Se ti immergi in quel periodo libero dalla retorica romanzata, passeggi nella Prospettiva Nievskij, senti il fetore di un cadavere putrefatto, in decomposizione. La terra sputa l’olezzo di un gregge immolato da un pastore che era preda di una follia di onnipotenza. Le pagine sono intrise del sudore degli schiavi del lavoro e ti ritrovi le mani sporche di sangue.

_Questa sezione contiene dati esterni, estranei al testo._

/-- Pieces still to broadcast that are fetched first: LOST ones, and for a FETCH those that lag behind the latest committed
round known (R393, R398). -/
def State.castNeeds (s : State) (k : Nat) (r : Bytes) : List (Nat × OutFetch) :=
  let h := s.shard k
  h.toCast.filterMap fun p =>
    let x := h.piece p
    let top := maxOf (s.allSites.map fun i => s.lastOf { h with round := 2 ^ 32 } p i)
    if x.st ≠ psREST then none
    else if h.fetchOp.isSome = true ∧ x.round < top then
      some (p, { want := top, digest := none, sites := s.holdersOf h p top, resume := psREST })
    else if s.pieceLost r x then some (p, s.lostFetch h p psREST)
    else none

/-- A completed round is remembered (R384). -/
def OutShard.keep (h : OutShard) : OutShard := { h with past := h.present :: h.past.filter fun a => a.round != h.round }

/-- The broadcast goes on: pieces that are LOST are fetched first; when none is left, the round, or the FETCH, ends. -/
def State.castOn (s : State) (k : Nat) : State :=
  match s.shardRec k with
  | none => s
  | some r =>
    let s := (s.shard k).toCast.foldl (fun s p => s.checkPiece k p r) s
    let h := s.shard k
    let busy := h.toCast.any fun p => (h.piece p).st == psFETCHING
    match s.castNeeds k r with
      | n :: rest => (n :: rest).foldl (fun s f => s.fetchPiece k f.1 f.2) s
      | [] =>
        if busy then s
        else
        let s1 := (h.toCast.foldl (fun s p => s.castPiece k p) s).onShard k fun h => { h with toCast := [], unsent := false }
        match h.fetchOp with
        | some o => (s1.onShard k fun h => { h with fetchOp := none }).finish o stOK
        | none =>
          if h.st = osBROADCASTING then
            let s2 := (s1.openDone k stOK h.epoch).onShard k fun h => { h.keep with excludeOp := none }
            let s3 := s2.roundIdle k
            match h.excludeOp with
            | some o => s3.finish o stOK
            | none => s3
          else s1

/-- BROADCASTING begins (R396). -/
def State.broadcast (s : State) (k : Nat) : State :=
  match s.shardRec k with
  | none => s
  | some r =>
    let list := if uNoCast (s.shard k).desc then [] else List.range (hPieces r)
    (s.onShard k fun h => { h with st := osBROADCASTING, toCast := list }).castOn k

/-- The device is outside the round (R388, R395): the OPEN completes, and what it committed is broadcast. -/
def State.outside (s : State) (k mask epoch : Nat) : State :=
  match s.shardRec k with
  | none => s
  | some r =>
    let s1 := (s.onShard k fun h => { h with roster := mask, epoch := epoch }).openDone k stOUT_OUTSIDE epoch
    let h := s1.shard k
    let mine := (List.range (hPieces r)).filter fun p => (h.piece p).round == h.round
    let s2 := (s1.onShard k fun h => { h with outside := some h.round }).roundIdle k
    (s2.onShard k fun x => { x with toCast := if uNoCast h.desc then [] else mine }).castOn k

/-- Sites compared with: the last roster's, without the local one and those excluded. -/
def State.compared (s : State) (h : OutShard) : List Nat :=
  (maskSites h.roster).filter fun i => i != siteLocal s.sitesRec && !(h.site i).excluded

/-- A site's FINAL differs from the local shard digest. -/
def OutShard.finalDiffers (h : OutShard) (i : Nat) : Bool :=
  match (h.site i).final with
  | some d => d != h.shardDigest
  | none => false

/-- A differing FINAL is counted and recorded (R27). -/
def State.noteMismatch (s : State) (k i : Nat) : State :=
  (s.outCount 6).raise Ev.DIGEST_MISMATCH k (i + (s.shard k).round % 2 ^ 32 * 2 ^ 32) (s.shard k).fn

/-- The FINALs are compared (R396). -/
def State.compare (s : State) (k : Nat) : State :=
  let h := s.shard k
  if h.st ≠ osCOMPARING ∧ h.st ≠ osMISMATCH then s
  else
    let l := s.compared h
    if l.any h.finalDiffers then s.onShard k fun h => { h with st := osMISMATCH }
    else if h.st = osMISMATCH ∨ (l.all fun i => (h.site i).final.isSome) = true then s.broadcast k
    else s

/-- All pieces have committed: FINAL is sent (R396). -/
def State.allCommitted (s : State) (k : Nat) : State :=
  match s.shardRec k with
  | none => s
  | some r =>
    let h := s.shard k
    if h.committed < hPieces r then s
    else
      let d := Config.sha3 ((List.range (hPieces r)).flatMap fun p => (h.piece p).digest)
      let s1 := s.onShard k fun h => { h with
        st := osCOMPARING, rc := h.round, shardDigest := d, incomplete := none, outside := none }
      let s2 := s1.outSend k s.allSites 5 h.epoch d
      (((s2.compared (s2.shard k)).filter (s2.shard k).finalDiffers).foldl (fun s i => s.noteMismatch k i) s2).compare k

/-! ### Digests and commits (R390 to R392) -/

/-- A piece binds a new slot: the old slot becomes spare, the work slot and the delta slots are free. -/
def OutShard.bind (h : OutShard) (p : Nat) (x : OutPiece) : OutShard :=
  let mine := h.deltas.filter fun d => d.1.1 == p
  { h.setPiece p x with
    works := h.works ++ ((h.piece p).work.toList)
    dfree := h.dfree ++ mine.map (fun d => d.2.1)
    deltas := h.deltas.filter fun d => d.1.1 != p
    missed := h.missed.filter fun m => m.1 != p }

/-- A piece commits with a digest (R390). -/
def State.commitPiece (s : State) (k p : Nat) (d : Bytes) : State :=
  let h := s.shard k
  let x := h.piece p
  let (e, m) := h.rosterOf p
  let h1 := h.bind p { slot := x.spare.getD x.slot, round := h.round, epoch := e, mask := m, digest := d }
  let h2 := { h1 with spares := h1.spares ++ [x.slot], committed := h.committed + 1 }
  (((s.setShard k h2).outCount 0).outGo k).allCommitted k

/-- Sites of a roster, without the local one, with the digest heard from each under an epoch. -/
def State.digestsOf (s : State) (h : OutShard) (p e m : Nat) : List (Nat × Bytes) :=
  ((maskSites m).filter (· != siteLocal s.sitesRec)).filterMap fun i =>
    match h.heard.find (p, i) with
    | some (f, d) => if f == e then some (i, d) else none
    | none => none

/-- The digests of a piece are weighed: it commits, is fetched from those who agree on another value, or splits. -/
def State.weigh (s : State) (k p : Nat) : State :=
  let h := s.shard k
  let x := h.piece p
  let me := siteLocal s.sitesRec
  let (e, m) := h.rosterOf p
  match x.own with
  | none => s
  | some own =>
    if x.st ≠ psDIGESTED ∨ x.xEpoch ≠ e then s
    else
      let l := s.digestsOf h p e m
      let same := (l.filter fun d => d.2 == own).map (·.1)
      let others := (l.map (·.2)).find? fun v => v != own && s.quorum ((l.filter fun d => d.2 == v).map (·.1))
      if s.quorum (me :: same) then s.commitPiece k p own
      else match others with
        | some v =>
          let from_ := (l.filter fun d => d.2 == v).map (·.1)
          let s1 := (s.outCount 1).raise Ev.DIGEST_REFETCH k
            (from_.headD 0 + p % 65536 * 2 ^ 16 + h.round % 2 ^ 32 * 2 ^ 32)
          (s1.onPiece k p fun x => { x with own := none }).fetchPiece k p
            { want := h.round, digest := some v, sites := from_, resume := psREST, commits := true }
        | none =>
          if l.length = ((maskSites m).filter (· != me)).length then
            (s.openDone k stOUT_DIGEST_SPLIT p).onShard k fun h => { h with st := osHALTED }
          else s

/-- DIGESTED: the digest of the new streams is computed and sent (R378, R387, R389). -/
def State.digestPiece (s : State) (k p : Nat) : State :=
  match s.shardRec k with
  | none => s
  | some r =>
    let h := s.shard k
    let x := h.piece p
    let slot := x.spare.getD 0
    let (e, m) := h.rosterOf p
    let d := Config.sha3 (s.dvaRead (hDomain r) (hSnapAt r slot) (hStreamLen r 0) ++
      s.dvaRead (hDomain r) (hMomAt r slot) (hStreamLen r 1))
    let s1 := (s.onPiece k p fun x => { x with st := psDIGESTED, own := some d }).onShard k fun h =>
      { h with sentTop := max h.sentTop (p + 1) }
    (s1.outSend k (maskSites m) 4 e (bytesBE 4 p ++ zeros 4 ++ sliceB d 0 64)).weigh k p

/-! ### Rosters (R386 to R388) -/

/-- A roster is fixed (R388): RUNNING begins or resumes under it, or the device is outside. -/
def State.fix (s : State) (k epoch mask first : Nat) : State :=
  match s.shardRec k with
  | none => s
  | some r =>
    let h := s.shard k
    let open_ : Bool := h.st == osOPENING || h.st == osRUNNING || h.st == osSUSPENDED
    if !bitAt mask (siteLocal s.sitesRec) then (if open_ then s.outside k mask epoch else s)
    else
      let s1 := (s.outCount 5).onShard k fun h => { h with
        epoch := epoch, roster := mask, seen := max h.seen epoch, proposed := none
        rosters := (epoch, mask, first) :: h.rosters
        st := if open_ then osRUNNING else h.st }
      let again := (List.range (hPieces r)).filter fun p =>
        let x := h.piece p
        decide (first ≤ p) && decide (psEXCHANGE ≤ x.st) && decide (x.st ≤ psDIGESTED)
      if open_ then ((again.foldl (fun s p => s.startExchange k p) s1).outGo k) else s1.compare k

/-- One more than the highest piece digested among some sites, as this device knows it. -/
def State.firstOf (s : State) (h : OutShard) (l : List Nat) : Nat :=
  maxOf (l.map fun i => if i = siteLocal s.sitesRec then h.sentTop else (h.site i).high)

/-- Identical votes of sites that hold quorum fix a proposal. -/
def State.countVotes (s : State) (k : Nat) (v : OutVote) : State :=
  let h := s.shard k
  let yes := (h.votes.filter fun w => w.proposer == v.proposer && w.epoch == v.epoch && w.mask == v.mask &&
    w.first == v.first && bitAt v.mask w.voter).map (·.voter)
  if h.epoch < v.epoch ∧ s.quorum yes = true then s.fix k v.epoch v.mask v.first else s

/-- A vote is heard. -/
def State.hearVote (s : State) (k : Nat) (v : OutVote) : State :=
  (s.onShard k fun h => { h with
    seen := max h.seen v.epoch
    votes := if h.votes.contains v then h.votes else h.votes ++ [v] }).countVotes k v

/-- A proposal is answered with a VOTE to every site when the promise allows (R387). -/
def State.vote (s : State) (k proposer epoch mask first : Nat) : State :=
  let h := s.shard k
  let me := siteLocal s.sitesRec
  let s0 := s.onShard k fun h => { h with seen := max h.seen epoch }
  if bitAt mask me = true ∧ (h.votes.any fun v => v.voter == me && v.epoch == epoch && v != ⟨me, proposer, epoch, mask, first⟩) = false ∧
      h.epoch < epoch ∧ h.sentTop ≤ first then
    (s0.outSend k s.allSites 3 epoch (bytesBE 1 proposer ++ zeros 1 ++ bytesBE 2 mask ++ bytesBE 4 first)).hearVote k
      ⟨me, proposer, epoch, mask, first⟩
  else s0

/-- Reachable sites in OPENING, RUNNING or SUSPENDED, the local one among them. -/
def State.proposable (s : State) (h : OutShard) : List Nat :=
  let open_ := fun (x : Nat) => x == osOPENING || x == osRUNNING || x == osSUSPENDED
  s.allSites.filter fun i =>
    if i = siteLocal s.sitesRec then open_ h.st else (h.site i).reach && open_ (h.site i).st

/-- The proposer proposes the next epoch (R386). -/
def State.propose (s : State) (k : Nat) : State :=
  let h := s.shard k
  let l := s.proposable h
  let me := siteLocal s.sitesRec
  if l.head? ≠ some me ∨ h.proposed.isSome = true then s
  else
    let e := h.seen + 1
    let m := sitesMask l
    let first := s.firstOf h l
    let s1 := s.onShard k fun h => { h with proposed := some e, seen := e }
    (s1.outSend k s.allSites 2 e (bytesBE 2 m ++ bytesBE 4 first ++ zeros 2)).vote k me e m first

/-- The proposer has grounds by what its sites show (R386): no roster yet and a quorum, or a site that comes back. -/
def State.proposeIf (s : State) (k : Nat) : State :=
  let h := s.shard k
  let l := s.proposable h
  let back := l.any fun i => !bitAt h.roster i && i != siteLocal s.sitesRec &&
    ((h.site i).st == osOPENING || (h.site i).st == osSUSPENDED)
  if (h.roster = 0 ∧ s.quorum l = true) ∨ (h.roster ≠ 0 ∧ back = true) then s.propose k else s

/-! ### Opening (R380 to R382) -/

/-- The parameter digest of an OPEN (R379, notes/assumptions/77.md). -/
def State.paramDigest (s : State) (r d : Bytes) : Bytes :=
  let levels := fun i => (s.levels 0 (hTable r i)).flatMap fun x => bytesLE 2 x
  Config.sha3 (sliceB d 0x18 16 ++ sliceB d 0x28 1 ++ sliceB r 0x10 8 ++ sliceB r 0x0C 4 ++ sliceB r 0x1F 1 ++
    sliceB r 0x20 2 ++ (List.range 3).flatMap levels ++ (List.range 4).flatMap fun i => tDigest (s.tctx (hCtx r i)).cont)

/-- A number is FP32 and finite, not negative, and at most a bound where one is given. -/
def fp32In (w : Nat) (top : Option Rat) : Bool :=
  match fFP32.decode w with
  | .fin neg m e =>
    (!neg || m == 0) && (match top with
      | some t => decide ((Val.fin false m e).rat ≤ t)
      | none => true)
  | _ => false

/-- Why an OPEN completes without opening (R382). -/
def State.openRefusal (s : State) (d : Bytes) : Option Nat :=
  let k := uShard d
  let h := s.shard k
  match s.shardRec k with
  | none => some stOUT_BAD_SHARD
  | some r =>
    let n := uRound d
    let t := fun i => s.table 0 (hTable r i)
    let u := fun i => s.table 1 (hTable r i)
    if h.st ≠ osIDLE ∨ h.waiting = true ∨ h.fetchOp.isSome = true then some stOUT_BUSY
    else if (n ≠ h.rc + 1 ∧ some n ≠ h.incomplete ∧ some n ≠ h.outside.map (· + 1)) ∨
        2 ^ 32 - 1 < hOseq r + 2 * ((n + 1) * hPieces r) then some stOUT_ROUND_SEQ
    else if !((t 0).serves 0 && (u 0).serves 0 && (t 1).serves 1 && (u 1).serves 1 && (t 2).serves 1 && (u 2).serves 1)
    then some stOUT_TABLE
    else if (List.range 4).any (fun i => (s.tctx (hCtx r i)).st != csxRESIDENT) || (s.collGroup (hGroup r)).isNone ||
        decide (15 < uMaxAge d) || !fp32In (uStale d) (some 1) || !fp32In (uClip d) none then some stBAD_FIELD
    else none

/-- OPENING begins: headers are sent (R381). -/
def State.roundStart (s : State) (k : Nat) : State :=
  match s.shardRec k with
  | none => s
  | some r =>
    let h := s.shard k
    let n := uRound h.desc
    let fresh := h.incomplete != some n
    let x := h.clear r
    let y := if fresh then
        { x with epoch := 0, seen := 0, votes := [], rosters := [], heard := [], sentTop := 0 }
      else x
    let sites := h.sites.map fun p => (p.1, { p.2 with
      reach := false, differs := false, st := 0, frontier := 0, roster := 0, excluded := false
      high := if fresh then 0 else p.2.high
      final := if fresh then none else p.2.final })
    let z := { y with
      st := osOPENING, waiting := false, round := n, roster := 0, sites := sites, fetched := 0, toCast := [], unsent := false
      proposed := none, incomplete := none
      committed := ((List.range (hPieces r)).filter fun p => (h.piece p).round == n).length
      digest := s.paramDigest r h.desc }
    ((s.setShard k z).sendHdr k s.allSites).proposeIf k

Ogni tanto qualcuno fugge dall’eden rosso racconta e… non viene creduto. Viktor Kravcenko chiede asilo politico all’America e pubblica nel 1946 ”Ho scelto la libertà”, per rappresaglia trenta suoi parenti rimasti nella santa terra sono uccisi. I partiti comunisti europei lo accusano di falsità e deve far causa a un giornale francese. Vincerà ma… Aragon e la madre morente: “Cosa dice Stalin?” Kravcenko si suiciderà, aiutato forse dalla N.K.V.D. che aveva scoperto il suo nascondiglio. Ma quando i complici ideologici di questa grande strage si batteranno il petto belando mea culpa, mea culpa?
E quando finalmente con il XX Congresso del Pcus e Chruscev sarà sancita la destalinizzazione c’è la sorpresa: non c’è controparte, non ci sono avversari da risarcire. Stalin, l’uomo d’acciaio, li ha sterminati tutti!
Una storia di nefandezze immani che ha ancora i suoi seguaci, in Italia e nel mondo. Odiare i comunisti è un imperativo etico.